5+ minutes to code their project and 1-on-1 facilitating
Leave your code on the screen and give coders time to add the code to their project. Encourage peer-to-peer assistance and facilitate 1-on-1 as needed.
Standards reinforced:
- 1B-AP-10 Create programs that include sequences, events, loops, and conditionals
Practices reinforced:
- Testing and refining computational artifacts
- Creating computational artifacts
Concepts reinforced:
- Algorithms
- Control
Video: Detect the walls (2:36)
Quick reference guide: Click here
Note: If you leave your code on the screen for copying, point out their touching color block will be the color of their walls, not your walls. I know it seems obvious, but this will likely come up with younger coders.
Potential unplugged lesson: You could engage in a discussion or lesson on conditionals (if statements) by working through one of the unplugged lessons on conditionals; for example, Conditionals with Cards.
8. Create a goooooaaaaalllllllll (10+ minutes)

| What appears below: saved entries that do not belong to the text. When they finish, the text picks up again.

/-- A result is shown and the completion interrupt raised. -/
def State.ptcShow (s : State) (r : PtcResult) : State := (s.modPtc fun p => { p with result := r }).raise 0 6 none

def mkResult (iss : PtcIssue) (op : Nat) (st : PtcStatus) (reason detail : Nat) : PtcResult :=
  { status := st, rack := iss.rack, reason, tag := iss.tag.toNat, op, detail }

/-- R479: the result of a journalled command. -/
def Ptc.journalResult (p : Ptc) (r : PtcResult) : Ptc :=
  { p with journal := p.journal.map fun e =>
      if e.result.isNone ∧ e.rack = r.rack ∧ e.tag = r.tag ∧ e.op = r.op then { e with result := some r } else e }

/-- The command that runs ends; one of the rack is answered by CMD_DONE (R571). -/
def State.ptcFinish (s : State) (st : PtcStatus) (reason detail : Nat) : State :=
  match s.ptc.running with
  | none => s
  | some e =>
    let r : PtcResult := { status := st, rack := e.rack, reason, tag := e.tag, op := e.op, detail }
    let s := (s.modPtc fun p => { p.journalResult r with running := none }).ptcShow r
    if r.rack then s.unsol 0x41 (toLE 8 r.word) else s

/-- The end of a running command of one of some operations. -/
def State.ptcFinishOp (s : State) (ops : List Nat) (detail : Nat) : State :=
  match s.ptc.running with
  | some e => if e.op ∈ ops then s.ptcFinish .ok 0 detail else s
  | none => s

/-! Takeover (R469 to R473). -/

/-- R470: the other PTC is eligible to succeed. -/
def Ptc.eligible (p : Ptc) (x : Nat) : Bool :=
  match p.mode x with
  | .standby | .proving => true
  | .resync => p.resyncReady
  | _ => false

/-- R471 step 1, R472: t0: the baton moves, absence is asserted. -/
def State.takeoverStart (s : State) (cause : Nat) : State :=
  match s.ptc.owner with
  | none => s
  | some x =>
    s.modPtc fun p =>
      let ok := p.eligible (1 - x)
      let q := p.setMode x (if cause = 4 then .standby else .failed)
      let q := if cause = 4 then q else q.setFw x { q.fw x with failCause := cause }
      let q := if ok then { q.setMode (1 - x) .standby with owner := some (1 - x), ownerBit := 1 - x } else { q with owner := none }
      { q with absent := true, absentAt := if p.absent then p.absentAt else s.lt, switching := true, lastCause := cause,
               epoch := q.epoch + 1#16, failRun := 0 }

/-- R472: the baton goes to the first PTC that becomes eligible. -/
def State.takeBaton (s : State) : State :=
  if s.ptc.owner.isSome then s
  else if s.ptc.eligible 0 then s.modPtc fun p => { p.setMode 0 .standby with owner := some 0, ownerBit := 0 }
  else if s.ptc.eligible 1 then s.modPtc fun p => { p.setMode 1 .standby with owner := some 1, ownerBit := 1 }
  else s

/-- R467: the newest checkpoint. -/
def Ptc.newest (p : Ptc) : Option Ckpt :=
  match p.buf0, p.buf1 with
  | some a, some b => if a.number < b.number then some b else some a
  | some a, none => some a
  | none, b => b

/-- R473: what reads of the PTC window show: during a switch-over, what the newest checkpoint carries. -/
def State.ptcView (s : State) : State :=
  match s.ptc.newest with
  | some c => if s.ptc.switching then { s with reg := c.reg, pwr := c.pwr, draw := c.draw, carts := c.carts, feed := c.feed } else s
  | none => s

/-- R438: a new hold of the peaks; with no PTC ACTIVE none begins. -/
def State.newPeaks (s : State) : State := if s.ptc.switching then s else s.modDraw fun d => { d with peaks := Peaks.reset }

/-- R471 step 2, R480: the state a successor works from: the checkpoint's, with journalled trajectories, the pins, and what the
legs and the units themselves hold. -/
def State.loadCkpt (s : State) : State :=
  match s.ptc.newest with
  | none => s
  | some c =>
    let d := s.draw
    { s with
      draw := { c.draw with traj := d.traj, pend := d.pend, brake := d.brake, rampMw := if d.brake then d.rampMw else c.draw.rampMw,
                            forced := d.forced, storeMw := d.storeMw, measMw := d.measMw, chkMw := d.chkMw, estMw := d.estMw }
      carts := { s.carts with setPct := c.carts.setPct, rideS := c.carts.rideS, refMaxH := c.carts.refMaxH, calDays := c.carts.calDays }
      reg := { s.reg with calDays := c.reg.calDays, ringTo := c.reg.ringTo, flueErr := c.reg.flueErr }
      pwr := { s.pwr with etaR := c.pwr.etaR, etaF := c.pwr.etaF, etaP := c.pwr.etaP, etaB := c.pwr.etaB, auxW := c.pwr.auxW,
                          memBase := c.pwr.memBase, memSpan := c.pwr.memSpan, linkBase := c.pwr.linkBase, linkSpan := c.pwr.linkSpan,
                          edgeBase := c.pwr.edgeBase, edgeMem := c.pwr.edgeMem, edgeLink := c.pwr.edgeLink, idleA := c.pwr.idleA }
      feed := { s.feed with nMin := c.feed.nMin, iShed := c.feed.iShed, headroom := c.feed.headroom, shedHold := c.feed.shedHold,
                            slotPh := c.feed.slotPh, coefs := c.feed.coefs, reverted := c.feed.reverted } }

5 discussion and demonstration
Give a minute or two to see if coders can figure out how to use the wall code for our goal.
Explain we want to be able to check to see if our sprite touches our goal so we can switch to the next level. If the sprite touches our goal, it will restart to the starting position and switch to the next backdrop. Demonstrate how to do this and point out the two switch backdrop blocks we need to add (one for switching to the next backdrop when we reach our goal and one for setting our starting backdrop).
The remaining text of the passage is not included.